Первый махнул рукой:

— Куда там — награждать! В наручники и в КПЗ — это вернее.

Вадим заинтересовался:

— А что так?

— Да его наши взяли, — пояснил первый. — Управление собственной безопасности. В бане с криминальным авторитетом и шлюхами…

— Надо же, — удовлетворенно ответил Стрельников, — и вам он нужен в качестве свидетеля, так?

— Ну, типа того, — отозвался первый. Второй — он так и стоял у двери на карауле — покивал головой, подтверждая.

Лучше поздно, чем никогда — но и это ничего не меняло. Стрельников как раз собирался сказать об этом, как вдруг второй спросил:

— А вы ведь — Стрельников, да?

— Ну, типа того, — нахмурился Вадим. — А мы знакомы?

Второй вдруг разулыбался и заговорил — сбивчиво и горячо:

— Так это ж вы моего батю спасли! С того света… ну, вытащили… мать говорили — если бы не вы… Даже потом письмо про вас написала в здравоохранение. Говорят, вы кого угодно можете поставить на ноги, я сам слышал!

Первый встрепенулся:

— Так, может, все-таки попробуете, доктор? А?

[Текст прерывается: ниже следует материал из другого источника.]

-- ==== Sys2Proof/Machine/RegMap.lean ====
section
/-! DEFINITION. The setup window of R21–R29: every register the field maps of the spec give, its place, its fields,
their access codes, reset values and the highest reset level each survives (R31, R32), and the operations on it.
A register that holds its reset value is not listed in State.regs. -/

namespace Sys2Proof.Machine

/-- One field of a register: bits hi to lo, its access code (R27), its reset value (R31) and the highest
reset level it survives (R32; 0 for a field every reset that touches its block clears, 5 for a fixed field). -/
structure FieldDef where
  hi : Nat
  lo : Nat
  acc : Access
  rst : Nat
  surv : Nat
  deriving DecidableEq, Repr

/-- One register, or an array of them: the first offset, the (count, stride) of each index from the outermost in,
whether it is the low word of a pair (R22), and its fields. Bits no field names are reserved (R12). -/
structure RegDef where
  off : Nat
  dims : List (Nat × Nat)
  pairLow : Bool
  fields : List FieldDef
  deriving DecidableEq, Repr

/-- The place of a named field: the register's offset in the setup window and the bits. -/
structure Fld where
  off : Nat
  hi : Nat
  lo : Nat
  deriving DecidableEq, Repr


/-- The registers of block TOP, from the field maps of the spec. -/
def regsTop : List RegDef := [
  -- PART_ID
  ⟨0x0, [], false, [⟨31, 24, .ro, 0x9, 5⟩, ⟨23, 16, .ro, 0xa1, 5⟩, ⟨15, 12, .ro, 0x1, 5⟩, ⟨11, 8, .ro, 0x0, 5⟩, ⟨7, 0, .ro, 0x18, 5⟩]⟩,
  -- SETUP_LOCK
  ⟨0x20, [], false, [⟨0, 0, .rwl, 0x0, 3⟩]⟩,
  -- BAD_ACCESS
  ⟨0x24, [], false, [⟨31, 0, .rc, 0x0, 4⟩]⟩,
  -- LOCK_WRITES
  ⟨0x28, [], false, [⟨31, 0, .rc, 0x0, 4⟩]⟩,
  -- READY
  ⟨0x40, [], false, [⟨31, 24, .ro, 0x0, 3⟩, ⟨23, 16, .ro, 0x0, 3⟩, ⟨15, 9, .ro, 0x0, 4⟩, ⟨8, 8, .ro, 0x0, 4⟩, ⟨7, 7, .ro, 0x0, 3⟩, ⟨1, 0, .ro, 0x0, 4⟩]⟩,
  -- READY_LNK_LO
  ⟨0x44, [], true, [⟨31, 0, .ro, 0x0, 4⟩]⟩,
  -- READY_LNK_HI
  ⟨0x48, [], false, [⟨1, 0, .ro, 0x0, 4⟩]⟩,
  -- STRAPS
  ⟨0x4c, [], false, [⟨31, 31, .ro, 0x0, 4⟩, ⟨30, 29, .ro, 0x0, 4⟩, ⟨28, 26, .ro, 0x0, 4⟩, ⟨19, 0, .ro, 0x0, 4⟩]⟩,
  -- ALERT
  ⟨0x50, [], false, [⟨8, 8, .w1c, 0x0, 4⟩, ⟨7, 7, .w1c, 0x0, 4⟩, ⟨6, 6, .w1c, 0x0, 4⟩, ⟨5, 5, .w1c, 0x0, 4⟩, ⟨4, 4, .w1c, 0x0, 4⟩, ⟨3, 3, .w1c, 0x0, 4⟩, ⟨2, 2, .w1c, 0x0, 4⟩, ⟨1, 1, .w1c, 0x0, 4⟩]⟩,
  -- POWER
  ⟨0x54, [], false, [⟨27, 16, .ro, 0x960, 4⟩, ⟨15, 0, .rc, 0x0, 4⟩]⟩,
  -- POWER_IN
  ⟨0x58, [], false, [⟨15, 0, .ro, 0x0, 4⟩]⟩,
  -- FLT_CFG
  ⟨0x80, [], false, [⟨31, 24, .rwl, 0xa, 4⟩, ⟨13, 0, .rwl, 0xa, 4⟩]⟩,
  -- RESET
  ⟨0x84, [], false, [⟨31, 29, .ro, 0x0, 4⟩, ⟨28, 21, .ro, 0x0, 4⟩]⟩,
  -- RESET_BLOCKED
  ⟨0x88, [], false, [⟨31, 0, .rc, 0x0, 4⟩]⟩,
  -- FLT_COUNTS
  ⟨0x8c, [], false, [⟨31, 24, .rc, 0x0, 4⟩, ⟨23, 16, .rc, 0x0, 4⟩, ⟨15, 8, .rc, 0x0, 4⟩, ⟨7, 0, .rc, 0x0, 4⟩]⟩,
  -- LOG
  ⟨0x90, [], false, [⟨31, 0, .ro, 0x0, 4⟩]⟩,
  -- LOG_STATE
  ⟨0x94, [], false, [⟨31, 31, .ro, 0x0, 4⟩, ⟨17, 0, .ro, 0x0, 4⟩]⟩,
  -- STEP_CFG
  ⟨0x1000, [], false, [⟨31, 31, .rwl, 0x0, 3⟩, ⟨19, 8, .rwl, 0xfff, 3⟩, ⟨7, 0, .ro, 0x14, 5⟩]⟩,
  -- GRAPH_BASE_LO
  ⟨0x1004, [], true, [⟨31, 12, .rwl, 0x0, 3⟩]⟩,
  -- GRAPH_BASE_HI
  ⟨0x1008, [], false, [⟨7, 0, .rwl, 0x0, 3⟩]⟩,
  -- GRAPH_EPOCH
  ⟨0x100c, [], false, [⟨7, 0, .ro, 0x0, 4⟩]⟩,
  -- STEP_COMMITS
  ⟨0x1010, [], false, [⟨31, 0, .ro, 0x0, 3⟩]⟩,
  -- STEP_ABORTS
  ⟨0x1014, [], false, [⟨31, 0, .ro, 0x0, 3⟩]⟩,
  -- STEP_EVENTS
  ⟨0x1018, [], false, [⟨31, 24, .rc, 0x0, 3⟩, ⟨23, 16, .rc, 0x0, 3⟩, ⟨15, 8, .rc, 0x0, 3⟩, ⟨7, 0, .rc, 0x0, 3⟩]⟩]

/-- The registers of block HOST, from the field maps of the spec. -/
def regsHost : List RegDef := [
  -- CFG
  ⟨0x100000, [], false, [⟨31, 31, .rwl, 0x0, 4⟩, ⟨24, 17, .rwl, 0xa, 4⟩, ⟨16, 0, .rwl, 0x1f4, 4⟩]⟩,
  -- LINK
  ⟨0x100010, [(4, 0x4)], false, [⟨31, 31, .ro, 0x0, 4⟩, ⟨30, 30, .ro, 0x0, 4⟩, ⟨29, 29, .ro, 0x0, 4⟩, ⟨28, 26, .ro, 0x0, 4⟩, ⟨25, 21, .ro, 0x0, 4⟩, ⟨15, 8, .rc, 0x0, 4⟩, ⟨7, 0, .rc, 0x0, 4⟩]⟩,
  -- COUNTS
  ⟨0x100020, [], false, [⟨31, 16, .rc, 0x0, 4⟩, ⟨15, 0, .rc, 0x0, 4⟩]⟩,
  -- PENDING
  ⟨0x100024, [], false, [⟨12, 0, .ro, 0x0, 4⟩]⟩,
  -- PF_DB_LO
  ⟨0x100100, [(4, 0x10)], true, [⟨31, 12, .rwl, 0x0, 4⟩]⟩,
  -- PF_DB_HI
  ⟨0x100104, [(4, 0x10)], false, [⟨31, 0, .rwl, 0x0, 4⟩]⟩,
  -- PF_ERR
  ⟨0x100108, [(4, 0x10)], false, [⟨31, 31, .rwl, 0x0, 4⟩, ⟨14, 0, .rwl, 0x0, 4⟩]⟩,
  -- CTL_SQ_LO
  ⟨0x100200, [(8, 0x20)], true, [⟨31, 12, .rwl, 0x0, 4⟩]⟩,
  -- CTL_SQ_HI
  ⟨0x100204, [(8, 0x20)], false, [⟨31, 0, .rwl, 0x0, 4⟩]⟩,
  -- CTL_CQ_LO
  ⟨0x100208, [(8, 0x20)], true, [⟨31, 12, .rwl, 0x0, 4⟩]⟩,
  -- CTL_CQ_HI
  ⟨0x10020c, [(8, 0x20)], false, [⟨31, 0, .rwl, 0x0, 4⟩]⟩,
  -- CTL_CFG
  ⟨0x100210, [(8, 0x20)], false, [⟨31, 31, .rwl, 0x0, 4⟩, ⟨30, 30, .rwl, 0x1, 4⟩, ⟨29, 29, .rwl, 0x0, 4⟩, ⟨28, 24, .rwl, 0x8, 4⟩, ⟨23, 20, .rwl, 0x8, 4⟩, ⟨15, 8, .rwl, 0x0, 4⟩, ⟨7, 0, .rwl, 0xff, 4⟩]⟩,
  -- CTL_VEC
  ⟨0x100214, [(8, 0x20)], false, [⟨31, 21, .rwl, 0x0, 4⟩, ⟨20, 10, .rwl, 0x0, 4⟩, ⟨9, 2, .rwl, 0x0, 4⟩]⟩,
  -- CTL_COAL
  ⟨0x100218, [(8, 0x20)], false, [⟨9, 0, .rwl, 0x0, 4⟩]⟩,
  -- SQ_STATE_LO
  ⟨0x180000, [(32768, 0x8)], true, [⟨31, 0, .ro, 0x0, 4⟩]⟩,
  -- SQ_STATE_HI
  ⟨0x180004, [(32768, 0x8)], false, [⟨31, 31, .ro, 0x0, 4⟩, ⟨30, 30, .ro, 0x0, 4⟩, ⟨29, 29, .ro, 0x0, 4⟩, ⟨28, 28, .ro, 0x0, 4⟩, ⟨27, 24, .ro, 0x0, 4⟩, ⟨23, 16, .ro, 0x0, 4⟩, ⟨14, 0, .ro, 0x0, 4⟩]⟩,
  -- CQ_STATE_LO
  ⟨0x1c0000, [(32768, 0x8)], true, [⟨31, 0, .ro, 0x0, 4⟩]⟩,
  -- CQ_STATE_HI
  ⟨0x1c0004, [(32768, 0x8)], false, [⟨31, 31, .ro, 0x0, 4⟩, ⟨30, 30, .ro, 0x0, 4⟩, ⟨29, 29, .ro, 0x0, 4⟩, ⟨28, 28, .ro, 0x0, 4⟩, ⟨27, 27, .ro, 0x0, 4⟩, ⟨26, 22, .ro, 0x0, 4⟩, ⟨15, 8, .ro, 0x0, 4⟩]⟩]

/-- The registers of block STREAM, from the field maps of the spec. -/
def regsStream : List RegDef := [
  -- TABLE_LO
  ⟨0x200000, [], true, [⟨31, 23, .rwl, 0x0, 3⟩]⟩,
  -- TABLE_HI
  ⟨0x200004, [], false, [⟨7, 0, .rwl, 0x0, 3⟩]⟩,
  -- CTX_LO
  ⟨0x200008, [], true, [⟨31, 24, .rwl, 0x0, 3⟩]⟩,
  -- CTX_HI
  ⟨0x20000c, [], false, [⟨7, 0, .rwl, 0x0, 3⟩]⟩,
  -- CACHE
  ⟨0x200010, [], false, [⟨26, 16, .ro, 0x0, 3⟩, ⟨13, 0, .ro, 0x0, 3⟩]⟩,
  -- MISSES
  ⟨0x200014, [], false, [⟨31, 0, .ro, 0x0, 3⟩]⟩,
  -- WALK
  ⟨0x200018, [], false, [⟨31, 16, .rc, 0x0, 3⟩, ⟨15, 0, .rc, 0x0, 3⟩]⟩,
  -- EVENTS
  ⟨0x20001c, [], false, [⟨31, 24, .rc, 0x0, 3⟩, ⟨23, 16, .rc, 0x0, 3⟩, ⟨15, 8, .rc, 0x0, 3⟩, ⟨7, 0, .rc, 0x0, 3⟩]⟩]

Вадим молча посмотрел на этих двоих, потом глянул на часы. Время еще есть — даже если начать прямо сейчас… Неожиданно он приказал:

— Дверь откройте!

Бригада стояла в коридоре — они не ушли, ждали, чем закончится разговор. Вадим повернулся к ним, бросил:

— Операционную готовьте.

***

Комментарий Максима Зимина

Да, много позже Вадим рассказал мне. Я ведь тоже знал этого Петухова. Дело о трансплантологах было нашим общим, я писал, звонил на радио, обращался, кстати, даже в Генпрокуратуру с жалобой — безрезультатно. Так или иначе, Вадим реально спас этого мудака. А мне гораздо позже знакомые менты рассказали о его дальнейшей судьбе. Оказывается, срок ему впаяли условный — и тут же после суда еще и на работу пристроили. Правда, теперь уже не в ГУБОП, а каким-то участковым в райотдел. Дальше — больше: этот идиот и там умудрился налажать — кажется, потерял оружие. И тогда его, чтобы хоть как-то наказать, но при этом не обидеть, отправили в Чечню, в командировку. Перед отъездом он боялся и плакал. Зато уже спустя три недели менты из райотдела получили умилительное письмо от него: писать некогда и не о чем, срочно пришлите водки и денег. Короче, когда он вернулся (все понимали, что он вернется — такие ни за что не полезут туда, где могут убить; будут сидеть и квасить, а после — рассказывать про свои подвиги), его по-тихому слили. Уволили даже из райотдела. И тогда он устроился постовым в метро. Вот такой вот круговорот дерьма в природе — вполне обычный, кстати, для наших силовых структур.

Глава пятая. Вербовка

2003 год, Москва

В аэропорт он приехал рано: до вылета оставалось полтора часа. Регистрация уже открылась; он протянул безликой девушке паспорт и билет, получил талон с плохо пропечатанным «гейтом» и поднялся на второй этаж. Свободных мест в зале ожидания было достаточно, Макс расположился в неудобном кресле и достал блокнот. Инструктаж перед поездкой был долгим, требовалось собрать имеющуюся информацию воедино и аккуратно распределить ее в нужных ячейках памяти. Ощущение внутренней собранности легко уживалось с нервной взвинченностью — как всегда в командировке: как будто включили завод. Главное — чтобы встретили: кроме расплывчатого обещания Айсмена «Ахмад тебя найдет, не волнуйся», у Макса не было вообще никаких ориентировок. Само собой, он спросил, нет ли у этого Ахмада телефона и фамилии, или хотя бы особых примет. Айсмен в ответ беспечно махнул рукой: глупости, мол, все и так будет нормально. А если нет? Что дальше? Самому искать? А кого? Зимин живо представил себя в Курчалое (на что он вообще еще похож, интересно, Курчалой этот), бегающим по улицам и спрашивающим случайных прохожих: а как бы найти мне Умара, у которого дочка в Норд-Осте была, с красивым поясом? А потом все, конечно, тут же бегут искать Умара, а сам отец смертницы встречает столичного журналиста хлебом-солью. Макс помотал головой, точно отгоняя комаров: нет, там же другое что-то вместо хлеба-соли — Васильев объяснял. Хаш. Горячий холодец. Весь Кавказ в этом: горячий холодец!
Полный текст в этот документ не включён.